La COP16 a été décevante, en raison de la participation minimale des grandes puissances économiques et de leurs médias. Le président colombien souhaitait une belle conclusion. Elle nécessitait la participation des grands de la planète. Le Secrétaire général de l’ONU est bien venu. Mais seuls, sans rien enlever aux mérites qui sont les leurs et ceux de leurs peuples, ont fait acte de présence, les chefs d’État colombien (pays hôte) et ceux de quelques nations en mal de reconnaissance internationale : l’Azerbaidjanais, organisateur de la COP climatique n° 29 les 11-22 novembre prochains, l’Arménien, en conflit avec Bakou, qui a obtenu de haute lutte , le 31 octobre à Cali, la tenue à Erevan en 2025, de la COP17, le Bolivien, englué dans un violent conflit l’opposant à son compagnon du parti MAS, Evo Morales, le Bissau-Guinéen et le Haïtien, en graves difficultés intérieures.
La presse de la « communauté internationale », a suivi le mouvement. La biodiversité a succombé aux aléas de la campagne présidentielle des États-Unis.
Le derby, traité comme tel, Trump/Harris, a monopolisé l’information. Les manchettes de première page, spéculatives et addictives, les titrailles des deux, trois et parfois quatre, douze feuilles suivantes, ont quasiment tout occupé, dans les journaux, les hebdomadaires, les télévisions. Cette élection était peut-être « historique ». Mais l’était-elle autant pour la planète que les sujets traités par la COP16 ? L’était-elle autant que le drame qui au même moment vérifiait en Espagne les pires prévisions des climatologues ?
À la décharge des gazettes et des télévisions, Cali n’avait rien de spectaculaire.
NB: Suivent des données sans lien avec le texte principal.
-- ==== Sys2Proof/Machine/MemEvents.lean ====
section
/-!
DEFINITION. Steps of the memory system: TLB walks, the directory and the L1s, home slices, vats, service groups, the fabric, and errors
in storage (R53 to R55, R78 to R104, R106, R117 to R124, R185 to R193, R238, R298, R367, R368).
-/
namespace Sys2Proof.Machine
open Sys2Proof

/-! ### Results and walks -/

/-- The oldest result in flight of a kind written (R238). (DEDUCED, log entry 63, safe.) -/
def Group.landOne (mem : Bool) (g : Group) : Group :=
  match g.inflight.find? fun x => x.mem == mem && x.await.isNone with
  | none => g
  | some r => { g.land r with inflight := removeFirst (fun x => decide (x = r)) g.inflight }

/-- The name of what stands in a slot of a core; the number after the last slot stands for its engine. -/
def State.identAt (s : State) (core slot : Nat) : Nat :=
  if slot = engineSlot then engineIdent core else ((s.groupAt core slot).map Group.ident).getD noIdent

/-- Whether a request of a name has left the module and waits for its data. -/
def FabReq.awaits (ident : Nat) (r : FabReq) : Bool := r.ident == ident && !r.posted && r.sent && decide (r.status = .pending)

/-- The first request of a group outside the module that is still unanswered, with its answer come; one that waited for its place goes (R187). -/
def State.answerRequest (s : State) (ident : Nat) : State :=
  ({ s with fabric := modifyFirst (FabReq.awaits ident) (fun r => { r with status := .replied }) s.fabric } : State).promote

/-- LOAD_DATA_RETURN (R298): the data that a group waits for outside the module have come, or its oldest load or atomic is written. -/
def execLoadDataReturn (core slot : Nat) (s : State) : Out :=
  .next (if s.fabric.any (FabReq.awaits (s.identAt core slot)) then s.answerRequest (s.identAt core slot)
    else s.updGroup core slot (Group.landOne true))

/-- VARIABLE_LATENCY_RESULT (R238): the oldest result that is not of a memory access is written, in the lanes no later write has taken. -/
def execVariableLatencyResult (core slot : Nat) (s : State) : Out := .next (s.updGroup core slot (Group.landOne false))

/-- The root table under which the groups of a die use an address space. -/
def State.rootFor (s : State) (die asid : Nat) : Option Nat :=
  match s.allGroups.find? fun g => dieOf g.core == die && g.asid == asid && g.slot != 64 with
  | some g => some g.root
  | none => s.rootOf asid

/-- Misses of a die that a walk answers (R55): of its page, or of every page of the translation unit's 256 that the leaf covers; the cores' TLBs are
filled with it, and the lines of prefetches that waited are brought in (R308). (DEDUCED, log entry 65, safe.) -/
def State.answerMisses (s : State) (die asid : Nat) (va : W64) (leaf : Option Leaf) : State :=
  let known := s.dieMisses die
  let hit := fun (m : Miss) => !m.done && dieOf m.core == die && known.elem (m.asid, m.va.toNat / 65536) && match leaf with
    | some f => (m.asid == asid || pteBit f.pte 6) && (m.va.toNat % 2 ^ 57) / pageSize f.level == (va.toNat % 2 ^ 57) / pageSize f.level
    | none => m.asid == asid && m.va.toNat / 65536 == va.toNat / 65536
  let s := match leaf with
    | some f => (s.misses.filter hit).foldl (fun (s : State) (m : Miss) =>
        s.installTlb (if m.fetch then .itlb m.core else .dtlb m.core) m.asid (m.va.toNat % 2 ^ 57) f) s
    | none => s
  let fetches := s.misses.filter fun m => hit m && m.prefetch.isSome
  let s := { s with misses := (s.misses.filter fun m => !(hit m && m.prefetch.isSome)).map fun m => if hit m then { m with done := true } else m }
  fetches.foldl (fun s m => match m.prefetch with
    | some (lvl, sup) => s.prefetch { core := m.core, asid := m.asid, root := m.root, sup := sup } lvl m.va
    | none => s) s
Il n’y avait pas grand-chose à en attendre, délaissée qu’elle a été par les puissances. Qui plus est, la présidentielle des États-Unis était de plain-pied dans la société du spectacle. Les deux candidats défendaient les intérêts de leur pays avec une rage de boxeurs. Avec des livrets assez pauvres.
Il suffit de passer en revue leurs positionnements sur l’Amérique latine, l’Asie et la Chine, le Proche-Orient, le commerce international. La Russie en théorie les sépare. Mais Pékin et Moscou aujourd’hui sont la main dans la main… Leur style, différent, était le garant d’un bon indice d’écoute… Supérieur à ce que pouvait proposer Cali.